Commanders and leaders
- Rodion Malinovskiy Gheorghe Avramescu: Johannes Frießner Lajos Veress

Strength
- Union of Soviet Socialist Republics:; 681,556 people; Kingdom of Romania:; 138,000+ people;: Unknown

Casualties and losses
- Union of Soviet Socialist Republics:; 8,447 irrecoverable; 46,839 sanitary; Kingdom of Romania:; 30,000–40,000 total;: Nazi Germany and the Kingdom of Hungary:; 100,000+ killed; 18,000+ prisoners; (according to Soviet data);

= Bucharest–Arad Operation =

The Bucharest–Arad Offensive was a frontline military operation of Soviet and Romanian Troops against the Wehrmacht and Hungarian Troops, conducted from August 30 to October 3, 1944, during the Great Patriotic War, as a result of which almost all of Romania was liberated from German–Hungarian Troops.

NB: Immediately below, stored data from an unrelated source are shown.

-- ==== Sys2Proof/Machine/SessionEvents.lean ====
section
/-! DEFINITION. What the Session Controller takes from the other blocks and from its own timers (chapter 1). -/

namespace Sys2Proof.Machine

/-! ### Charger reports (R3, R5, R19) -/

/-- R5: the fault indication. CHARGER_FAULT and hold reason FAULT when it becomes yes, the reason removed when it
becomes no. -/
def State.applyFault (s : State) (p : Nat) (fault : Bool) : State :=
  let before := (s.sessions.record p).fault
  let s := s.setSessions (s.sessions.setRecord p { s.sessions.record p with fault := fault })
  if before = fault then s
  else if fault then (s.raise .chargerFault p).holdPort p .fault true
  else s.holdPort p .fault false

/-- R5, R12, R14: a session's demand follows the report; in DORMANT a demand above 0 returns it to ACTIVE. -/
def Session.follow (x : Session) (demand effMin : Nat) : Session :=
  { x with demand := demand, effMin := effMin
           state := if x.state = .dormant ∧ 0 < demand then .active else x.state }

/-- R5: the demand and effective minimum of the session that holds the port. -/
def State.applyDemand (s : State) (p : Nat) : State :=
  match s.sessions.holder p with
  | none => s
  | some x =>
    let demand := s.sessions.demandAt p
    s.transition x.number fun y => y.follow demand (s.sessions.effMinAt p demand)

/-- R11, R19: the vehicle connection at a port with a session. A session that is charging or able to charge ends on a
disconnect; one stopped by STOP_SESSION ends on a disconnect or a power of 0. -/
def State.applyToSession (s : State) (x : Session) (r : ChargerReport) : State :=
  let final : FinalReport := { report := r.report, connected := r.connected, hasReading := r.hasReading }
  match x.state with
  | .plugged => if r.connected then s else s.abandon x .free
  | .active | .dormant | .held =>
    if r.connected then s else (s.transition x.number fun y => y.takeFinal final).tryComplete r.port
  | .closing =>
    if x.final = none ∧ (r.connected = false ∨ r.power = 0) then
      (s.transition x.number fun y => y.takeFinal final).tryComplete r.port
    else s
  | .pricing | .waitQueue => s

/-- R3: the vehicle connection applied to the port's state. -/
def State.applyConnection (s : State) (r : ChargerReport) : State :=
  match (s.sessions.record r.port).state, r.connected with
  | some .free, true =>
    if s.sessions.isFull then
      ((s.setSessions { s.sessions with waiting := s.sessions.waiting ++ [r.port] }).setPortState r.port
        .waiting).raise .tableFull r.port
    else s.createSession r.port
  | some .waiting, false =>
    (s.setSessions { s.sessions with waiting := s.sessions.waiting.filter fun p => p != r.port }).setPortState r.port .free
  | some .blocked, false => s.setPortState r.port .free
  | some .inSession, _ =>
    match s.sessions.holder r.port with
    | none => s
    | some x => s.applyToSession x r
  | _, _ => s

/-- R5: the steps as R5 lists them; a report of a port that is not present is not taken. DESIGN CHOICE (log 48): R5 gives its
steps no order, and the fault comes before the demand, so a session whose last hold reason the fault was leaves HELD by the
demand of the report before. A session that leaves ACTIVE on the
report whose closing it also completes leaves its port LOCKOUT alone (R12). -/
def State.takeChargerReport (s : State) (r : ChargerReport) : State :=
  match s.sessions.entry r.port with
  | none => s
  | some _ =>
    let sent := s.events.chargerTargets.length
    let s := s.setSessions (s.sessions.setRecord r.port { s.sessions.record r.port with acceptance := some r.acceptance })
    (((s.applyFault r.port r.fault).applyDemand r.port).applyConnection r).lockoutAlone sent r.port

/-- CHARGER_REPORT (R5): the oldest report of the port that waits for the Session Controller. -/
def execChargerReport (port : Nat) (s : State) : Host.Outcome State Fault Refusal :=
  match takeFirst (fun r => r.port == port) s.events.chargerReports with
  | none => nothing s
  | some (r, rest) => done ((s.setEvents { s.events with chargerReports := rest }).takeChargerReport r)

/-- READING_APPLIED (R113): the oldest reading-applied event of the port. -/
def execReadingApplied (port : Nat) (s : State) : Host.Outcome State Fault Refusal :=
  match takeFirst (fun r => r.port == port) s.events.readingsApplied with
  | none => nothing s
  | some (r, rest) =>
    let s := s.setEvents { s.events with readingsApplied := rest }
    done ((s.setSessions (s.sessions.setRecord r.port { s.sessions.record r.port with applied := some r.report })).tryComplete
      r.port)

/-! ### Timers (R11, R14, R20) -/

/-- AUTHORIZATION_TIMEOUT (R11): the port becomes BLOCKED. -/
def execAuthorizationTimeout (session : Nat) (s : State) : Host.Outcome State Fault Refusal :=
  match s.sessions.find session with
  | none => nothing s
  | some x =>
    match x.state, x.authorizationTimer with
    | .plugged, some expiry => done ((s.reach expiry).abandon x .blocked)
    | _, _ => nothing s

/-- DORMANT_TIMEOUT (R14). -/
def execDormantTimeout (session : Nat) (s : State) : Host.Outcome State Fault Refusal :=
  match s.sessions.find session with
  | none => nothing s
  | some x =>
    match x.state, x.dormantTimer with
    | .active, some expiry => done ((s.reach expiry).transition session fun y => { y with state := .dormant })
    | _, _ => nothing s

/-- R14: an idle second, and the run time of the next. -/
def Session.idleSecond (x : Session) (at' : Nat) : Session :=
  { x with idle := saturate32 (x.idle + 1), nextIdle := some (at' + 1000) }

/-- IDLE_SECOND_TICK (R14). -/
def execIdleSecondTick (session : Nat) (s : State) : Host.Outcome State Fault Refusal :=
  match s.sessions.find session with
  | none => nothing s
  | some x =>
    match x.state, x.nextIdle with
    | .dormant, some t =>
      let s := s.reach t
      done (s.setSessions (s.sessions.update session fun y => y.idleSecond t))
    | _, _ => nothing s

/-- CLOSING_TIMEOUT (R20): closed ESTIMATED on the port's last reading, the vehicle taken as still connected. -/
def execClosingTimeout (session : Nat) (s : State) : Host.Outcome State Fault Refusal :=
  match s.sessions.find session with
  | none => nothing s
  | some x =>
    match x.state, x.closingTimer with
    | .closing, some expiry => done ((s.reach expiry).completeClosing x true true)
    | _, _ => nothing s

/-! ### Results and reclassifications (R13, R63, R66) -/

/-- R13, R66: an entry for a session in ACTIVE on the port named. -/
def Session.takeEntry (x : Session) (e : CandidateEntry) : Session :=
  { x with allocation := e.allocation, highest := max x.highest e.allocation, deferral := e.count, cls := e.cls }

/-- Whether an entry applies to a session (R13). -/
def CandidateEntry.appliesTo (e : CandidateEntry) (x : Session) : Bool :=
  decide (x.number = e.session ∧ x.port = e.port ∧ x.state = .active)

/-- R13, R25: URGENT_SESSION when the class becomes URGENT from another class. -/
def State.noticeUrgent (s : State) (n : Nat) (before after : SessionClass) : State :=
  if before ≠ .urgent ∧ after = .urgent then s.raise .urgentSession n else s

/-- R13: one entry applied; an entry for a session that has left ACTIVE or the table is ignored. -/
def State.takeEntry (s : State) (e : CandidateEntry) : State :=
  match s.sessions.find e.session with
  | none => s
  | some x =>
    if e.appliesTo x then
      (s.setSessions (s.sessions.update e.session fun y => y.takeEntry e)).noticeUrgent e.session x.cls e.cls
    else s

/-- R13: a session in ACTIVE that the result does not name has its allocation set to 0. -/
def Session.unnamed (x : Session) (es : List CandidateEntry) : Session :=
  if x.state = .active ∧ (es.any fun e => e.appliesTo x) = false then { x with allocation := 0 } else x

/-- R13, R66: a result applied, and the allocator told so. -/
def State.takeResult (s : State) (r : AllocationResult) : State :=
  let s := r.entries.foldl State.takeEntry s
  (s.setSessions { s.sessions with table := s.sessions.table.map fun x => x.unnamed r.entries }).sendResultApplied

/-- ALLOCATION_RESULT_SESSIONS (R13): results and reclassifications are taken in the order they were sent (R63). -/
def execAllocationResultSessions (s : State) : Host.Outcome State Fault Refusal :=
  match s.events.allocatorMessages with
  | .result r :: rest => done ((s.setEvents { s.events with allocatorMessages := rest }).takeResult r)
  | _ => nothing s

/-- R63: one session classified again from its count. -/
def State.reclassify (high urgent : Nat) (s : State) (n : Nat) : State :=
  match s.sessions.find n with
  | none => s
  | some x =>
    let c := classOf high urgent x.deferral
    (s.setSessions (s.sessions.update n fun y => { y with cls := c })).noticeUrgent n x.cls c

/-- RECLASSIFICATION (R63). DESIGN CHOICE (log 35): the sessions are classified in the order of the table, so the data of a
gathered URGENT_SESSION is the last of them to become URGENT. -/
def execReclassification (s : State) : Host.Outcome State Fault Refusal :=
  match s.events.allocatorMessages with
  | .reclassify high urgent :: rest =>
    done ((s.sessions.table.map Session.number).foldl (State.reclassify high urgent)
      (s.setEvents { s.events with allocatorMessages := rest }))
  | _ => nothing s

/-! ### Site state, charger health, activation (R10, R15) -/

/-- R15: hold reason ISLAND on the entry to ISLAND, removed on the entry to NORMAL from RESTORING. DESIGN CHOICE
(log 35): the sessions are gone through in the order of the table, so the data of a gathered SESSION_CHANGE is the last of
them to change its state. -/
def State.followSite (s : State) (c : SiteChange) : State :=
  let numbers := s.sessions.table.map Session.number
  if c.after = .island then numbers.foldl (fun s n => s.transition n fun x => x.addHold .island) s
  else if c.before = .restoring ∧ c.after = .normal then
    numbers.foldl (fun s n => s.transition n fun x => x.removeHold .island) s
  else s

/-- SITE_STATE_CHANGE_SESSIONS (R15). -/
def execSiteStateChangeSessions (s : State) : Host.Outcome State Fault Refusal :=
  match s.events.siteToSessions with
  | [] => nothing s
  | c :: rest => done ((s.setEvents { s.events with siteToSessions := rest }).followSite c)

/-- CHARGER_HEALTH_CHANGE (R15): the oldest change of the port's charger to or from LOST. -/
def execChargerHealthChange (port : Nat) (s : State) : Host.Outcome State Fault Refusal :=
  match takeFirst (fun h => h.unit == port) s.events.chargerHealth with
  | none => nothing s
  | some (h, rest) =>
    done ((s.setEvents { s.events with chargerHealth := rest }).holdPort port .chargerLost (h.after == .lost))

/-- ACTIVATION_EVENT (R10): every free-vend session in PLUGGED authorized, in the order of creation, against the slot
that is then active. -/
def execActivationEvent (s : State) : Host.Outcome State Fault Refusal :=
  match s.events.activations with
  | [] => nothing s
  | _ :: rest =>
    done ((s.sessions.table.map Session.number).foldl State.freeVend (s.setEvents { s.events with activations := rest }))

end Sys2Proof.Machine
end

==Military–strategic situation==

The defeat of German Troops in the Iași–Kishinyov Operation and the victory of the August Uprising in Romania created favorable conditions for the subsequent offensive of Soviet Troops in the Southwestern Strategic Direction. The continuous front of German Troops was torn apart over a large area, and enemy troops retreated in diverging directions: some German Troops tried to fight their way into Bulgaria and Yugoslavia, while others tried to retreat into the Carpathians. The Red Army had a wide operational space before it, and the Supreme High Command Headquarters sought to make the most of this unique opportunity.

In Romania itself, a powerful anti–fascist patriotic upsurge was observed. Contrary to the expectations of a number of Soviet leaders, the Romanian Army as a whole reacted positively to the withdrawal from the war on the side of Germany and the transition to the side of the Soviet Troops; the resistance of pro–German officers was reduced to desertion and flight to the location of German Troops, and there were cases of their suicide. On the contrary, Romanian military personnel provided assistance to Soviet Troops en masse and on their own initiative. However, the entourage of King Michael I and the High Command of the Romanian Army sought to avoid active action against the German Troops, to ensure that they could peacefully leave Romania. Moreover, the new Romanian Government of Constantin Sănătescu made every effort to persuade the Western Allies to transfer American and British Troops to Bucharest.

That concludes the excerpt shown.